‘When Night is Falling’: Silly and Sensual 

Patricia Rozema’s 1995 romantic drama’s self-seriousness sometimes induces laughter, but its endearingly earnest celebration of fantasy makes it (just barely) work.


When the central couple of writer-director Patricia Rozema’s When Night is Falling (1995) finally have sex after a prolonged game of will-they-or-won’t-they, their time in bed together is crosscut with images of two women pretzeled in various positions mid-air, a perilously skinny trapeze bar the only thing, besides white knuckles and vigilantly connected limbs, keeping them from plummeting. This juxtaposition of imagery doesn’t come out of nowhere — one half of When Night is Falling’s pair of same-sex lovebirds is a circus performer named Petra (Rachael Crawford) — but the straight face with which Rozema presents the rather heavy-handed metaphor is a good encapsulation of the film’s larger approach. It’s all pretty silly, not unlike the sorts of gooey romance novels that do their best business in airports, and Rozema’s decision to present everything with self-serious solemnity only accentuates that.

It’s at least easy to root for its main couple and be frequently enthralled by cinematographer Douglas Koch’s sensuous camerawork. When Night is Falling’s romance is barbed with uncertainty, not so much around whether its couple is fit for each other (though that can sometimes feel doubtful) but as it relates to identity. Camille (Pascale Bussières) superficially embodies success. She has a plum professorial role at a local college — unfortunately a religious one, with conservative-skewing politics that can take years to catch up with the latest cultural strides — and is engaged to a colleague, Martin (Henry Czerny), whom she’s been with for around three years. Both are on track to take over for the outgoing chaplain (David Fox), though it’s more than hinted that a joint appointment necessitates marriage, since Christian-university optics wouldn’t readily go for unmarried leaders who are also partners off campus.

Camille’s life, though, is about to change in a different way than she’s been expecting. The upheaval is forewarned by her beloved pet dog abruptly dropping dead one afternoon. (Her decision to keep him in the fridge for the time being, as well as a bizarre Frankenstein-like coda, serves as a sloppy closet metaphor the movie doesn’t pull off.) During a post-death trip to the laundromat, a bleary-eyed Camille meets and is comforted by Petra; a mix-up in their freshly cleaned clothes — intentionally engineered, it turns out, by the latter — leads Camille to the space where Petra and her fellow circus members perform for a switch-off. After some small talk, Petra confesses her attraction to Camille with a couple of guffaw-inducing come-ons: “You have an exquisite mouth” is soon followed by “I’d love to see you in the moonlight with your head thrown back and your body on fire.”

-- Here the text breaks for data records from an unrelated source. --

/-! ## Updates of the package -/

@[simp] theorem State.setCore_clock (s : State) (c : Nat) (v : Core) : (s.setCore c v).clock = s.clock := rfl
@[simp] theorem State.setCore_quads (s : State) (c : Nat) (v : Core) : (s.setCore c v).quads = s.quads := rfl
@[simp] theorem State.setCore_dies (s : State) (c : Nat) (v : Core) : (s.setCore c v).dies = s.dies := rfl
@[simp] theorem State.setCore_ctxs (s : State) (c : Nat) (v : Core) : (s.setCore c v).ctxs = s.ctxs := rfl
@[simp] theorem State.setCore_queues (s : State) (c : Nat) (v : Core) : (s.setCore c v).queues = s.queues := rfl
@[simp] theorem State.setCore_clx (s : State) (c : Nat) (v : Core) : (s.setCore c v).clx = s.clx := rfl
@[simp] theorem State.setCore_launches (s : State) (c : Nat) (v : Core) : (s.setCore c v).launches = s.launches := rfl
@[simp] theorem State.setCore_heldRecs (s : State) (c : Nat) (v : Core) : (s.setCore c v).heldRecs = s.heldRecs := rfl
@[simp] theorem State.setCore_mem (s : State) (c : Nat) (v : Core) : (s.setCore c v).mem = s.mem := rfl
@[simp] theorem State.setCore_mpois (s : State) (c : Nat) (v : Core) : (s.setCore c v).mpois = s.mpois := rfl
@[simp] theorem State.setCore_relTags (s : State) (c : Nat) (v : Core) : (s.setCore c v).relTags = s.relTags := rfl
@[simp] theorem State.setCore_openers (s : State) (c : Nat) (v : Core) : (s.setCore c v).openers = s.openers := rfl
@[simp] theorem State.setCore_waits (s : State) (c : Nat) (v : Core) : (s.setCore c v).waits = s.waits := rfl
@[simp] theorem State.setCore_hbars (s : State) (c : Nat) (v : Core) : (s.setCore c v).hbars = s.hbars := rfl
@[simp] theorem State.setCore_criers (s : State) (c : Nat) (v : Core) : (s.setCore c v).criers = s.criers := rfl
@[simp] theorem State.setCore_pools (s : State) (c : Nat) (v : Core) : (s.setCore c v).pools = s.pools := rfl
@[simp] theorem State.setCore_smap (s : State) (c : Nat) (v : Core) : (s.setCore c v).smap = s.smap := rfl
@[simp] theorem State.setCore_pkg (s : State) (c : Nat) (v : Core) : (s.setCore c v).pkg = s.pkg := rfl
@[simp] theorem State.setCore_tlbi (s : State) (c : Nat) (v : Core) : (s.setCore c v).tlbi = s.tlbi := rfl
@[simp] theorem State.setCore_tlbDrop (s : State) (c : Nat) (v : Core) : (s.setCore c v).tlbDrop = s.tlbDrop := rfl
@[simp] theorem State.setCore_rbsStatus (s : State) (c : Nat) (v : Core) : (s.setCore c v).rbsStatus = s.rbsStatus := rfl
@[simp] theorem State.setCore_rbsLines (s : State) (c : Nat) (v : Core) : (s.setCore c v).rbsLines = s.rbsLines := rfl
@[simp] theorem State.setCore_rollback (s : State) (c : Nat) (v : Core) : (s.setCore c v).rollback = s.rollback := rfl
@[simp] theorem State.setCore_chanHeld (s : State) (c : Nat) (v : Core) : (s.setCore c v).chanHeld = s.chanHeld := rfl
@[simp] theorem State.setCore_ports (s : State) (c : Nat) (v : Core) : (s.setCore c v).ports = s.ports := rfl
@[simp] theorem State.setCore_syc (s : State) (c : Nat) (v : Core) : (s.setCore c v).syc = s.syc := rfl
@[simp] theorem State.setCore_agenda (s : State) (c : Nat) (v : Core) : (s.setCore c v).agenda = s.agenda := rfl
@[simp] theorem State.setCore_turn (s : State) (c : Nat) (v : Core) : (s.setCore c v).turn = s.turn := rfl
@[simp] theorem State.setCore_focus (s : State) (c : Nat) (v : Core) : (s.setCore c v).focus = s.focus := rfl
@[simp] theorem State.setCore_free (s : State) (c : Nat) (v : Core) : (s.setCore c v).free = s.free := rfl
@[simp] theorem State.setCore_nextInst (s : State) (c : Nat) (v : Core) : (s.setCore c v).nextInst = s.nextInst := rfl
@[simp] theorem State.setCore_outbox (s : State) (c : Nat) (v : Core) : (s.setCore c v).outbox = s.outbox := rfl
@[simp] theorem State.setCore_lateRecs (s : State) (c : Nat) (v : Core) : (s.setCore c v).lateRecs = s.lateRecs := rfl
@[simp] theorem State.setCore_fqHeld (s : State) (c : Nat) (v : Core) : (s.setCore c v).fqHeld = s.fqHeld := rfl
@[simp] theorem State.setCore_late (s : State) (c : Nat) (v : Core) : (s.setCore c v).late = s.late := rfl
@[simp] theorem State.setCore_regWrites (s : State) (c : Nat) (v : Core) : (s.setCore c v).regWrites = s.regWrites := rfl

@[simp] theorem State.setQuad_clock (s : State) (q : Nat) (v : Quad) : (s.setQuad q v).clock = s.clock := rfl
@[simp] theorem State.setQuad_cores (s : State) (q : Nat) (v : Quad) : (s.setQuad q v).cores = s.cores := rfl
@[simp] theorem State.setQuad_dies (s : State) (q : Nat) (v : Quad) : (s.setQuad q v).dies = s.dies := rfl
@[simp] theorem State.setQuad_ctxs (s : State) (q : Nat) (v : Quad) : (s.setQuad q v).ctxs = s.ctxs := rfl
@[simp] theorem State.setQuad_queues (s : State) (q : Nat) (v : Quad) : (s.setQuad q v).queues = s.queues := rfl
@[simp] theorem State.setQuad_clx (s : State) (q : Nat) (v : Quad) : (s.setQuad q v).clx = s.clx := rfl
@[simp] theorem State.setQuad_launches (s : State) (q : Nat) (v : Quad) : (s.setQuad q v).launches = s.launches := rfl
@[simp] theorem State.setQuad_heldRecs (s : State) (q : Nat) (v : Quad) : (s.setQuad q v).heldRecs = s.heldRecs := rfl
@[simp] theorem State.setQuad_mem (s : State) (q : Nat) (v : Quad) : (s.setQuad q v).mem = s.mem := rfl
@[simp] theorem State.setQuad_mpois (s : State) (q : Nat) (v : Quad) : (s.setQuad q v).mpois = s.mpois := rfl
@[simp] theorem State.setQuad_relTags (s : State) (q : Nat) (v : Quad) : (s.setQuad q v).relTags = s.relTags := rfl
@[simp] theorem State.setQuad_openers (s : State) (q : Nat) (v : Quad) : (s.setQuad q v).openers = s.openers := rfl
@[simp] theorem State.setQuad_waits (s : State) (q : Nat) (v : Quad) : (s.setQuad q v).waits = s.waits := rfl
@[simp] theorem State.setQuad_hbars (s : State) (q : Nat) (v : Quad) : (s.setQuad q v).hbars = s.hbars := rfl
@[simp] theorem State.setQuad_criers (s : State) (q : Nat) (v : Quad) : (s.setQuad q v).criers = s.criers := rfl
@[simp] theorem State.setQuad_pools (s : State) (q : Nat) (v : Quad) : (s.setQuad q v).pools = s.pools := rfl
@[simp] theorem State.setQuad_smap (s : State) (q : Nat) (v : Quad) : (s.setQuad q v).smap = s.smap := rfl
@[simp] theorem State.setQuad_pkg (s : State) (q : Nat) (v : Quad) : (s.setQuad q v).pkg = s.pkg := rfl
@[simp] theorem State.setQuad_tlbi (s : State) (q : Nat) (v : Quad) : (s.setQuad q v).tlbi = s.tlbi := rfl
@[simp] theorem State.setQuad_tlbDrop (s : State) (q : Nat) (v : Quad) : (s.setQuad q v).tlbDrop = s.tlbDrop := rfl
@[simp] theorem State.setQuad_rbsStatus (s : State) (q : Nat) (v : Quad) : (s.setQuad q v).rbsStatus = s.rbsStatus := rfl
@[simp] theorem State.setQuad_rbsLines (s : State) (q : Nat) (v : Quad) : (s.setQuad q v).rbsLines = s.rbsLines := rfl
@[simp] theorem State.setQuad_rollback (s : State) (q : Nat) (v : Quad) : (s.setQuad q v).rollback = s.rollback := rfl
@[simp] theorem State.setQuad_chanHeld (s : State) (q : Nat) (v : Quad) : (s.setQuad q v).chanHeld = s.chanHeld := rfl
@[simp] theorem State.setQuad_ports (s : State) (q : Nat) (v : Quad) : (s.setQuad q v).ports = s.ports := rfl
@[simp] theorem State.setQuad_syc (s : State) (q : Nat) (v : Quad) : (s.setQuad q v).syc = s.syc := rfl
@[simp] theorem State.setQuad_agenda (s : State) (q : Nat) (v : Quad) : (s.setQuad q v).agenda = s.agenda := rfl
@[simp] theorem State.setQuad_turn (s : State) (q : Nat) (v : Quad) : (s.setQuad q v).turn = s.turn := rfl
@[simp] theorem State.setQuad_focus (s : State) (q : Nat) (v : Quad) : (s.setQuad q v).focus = s.focus := rfl
@[simp] theorem State.setQuad_free (s : State) (q : Nat) (v : Quad) : (s.setQuad q v).free = s.free := rfl
@[simp] theorem State.setQuad_nextInst (s : State) (q : Nat) (v : Quad) : (s.setQuad q v).nextInst = s.nextInst := rfl
@[simp] theorem State.setQuad_outbox (s : State) (q : Nat) (v : Quad) : (s.setQuad q v).outbox = s.outbox := rfl
@[simp] theorem State.setQuad_lateRecs (s : State) (q : Nat) (v : Quad) : (s.setQuad q v).lateRecs = s.lateRecs := rfl
@[simp] theorem State.setQuad_fqHeld (s : State) (q : Nat) (v : Quad) : (s.setQuad q v).fqHeld = s.fqHeld := rfl
@[simp] theorem State.setQuad_late (s : State) (q : Nat) (v : Quad) : (s.setQuad q v).late = s.late := rfl
@[simp] theorem State.setQuad_regWrites (s : State) (q : Nat) (v : Quad) : (s.setQuad q v).regWrites = s.regWrites := rfl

Petra’s apologized-for directness freaks Camille out, but not, we can surmise, for the obvious reasons. It has more to do with Camille, a long practitioner of compulsory heterosexuality, being a lesbian and suddenly made to confront feelings she’s long tried to keep out of her mind. I should note, though, that I don’t know how confidently I can say that: Rozema tells us close to nothing about Camille or Petra’s backstories, keeping them slotted into rudimentary archetypes — the modestly dressed prude who could use a good time, the wild child preternaturally in touch with her desires — in a way that reminds me of YA novels, where characters are broadly written enough to be as obliging to reader-flattering self-insertion as possible.

When Night is Falling is very good at communicating the soul-aching pulls of desire; Bussières is convincingly conflicted in a facile role. (Crawford does what she can with a part that mostly needs her to be enticingly confident — an early semi-date sees the couple going paragliding at Petra’s behest — and astonishingly sexy, albeit occasionally prone to laughable theatrics like scaling the tree outside Camille’s office so that she can get a better look at her love interest.) But it’s also unshakably vacant, never developing its characters as people or meaningfully delving into their connection beyond their sexual attraction.

That would be more tolerable if the movie didn’t implicitly want to yoke Camille and Petra together in the long-term, their budding love optimistically presented not just as a mechanism for Camille to recognize who she really is. Yet for all the quibbles When Night is Falling might inspire, I also much prefer, in movies like it, sometimes-improbable fantasy to tragedy, which so regularly stains lesbian fiction that it’s become a much-eyerolled-at trope. Rolling one’s eyes is far more pleasant when the act is directed at a couple that makes it to the end intact, the future brighter than it’d been at the movie’s start.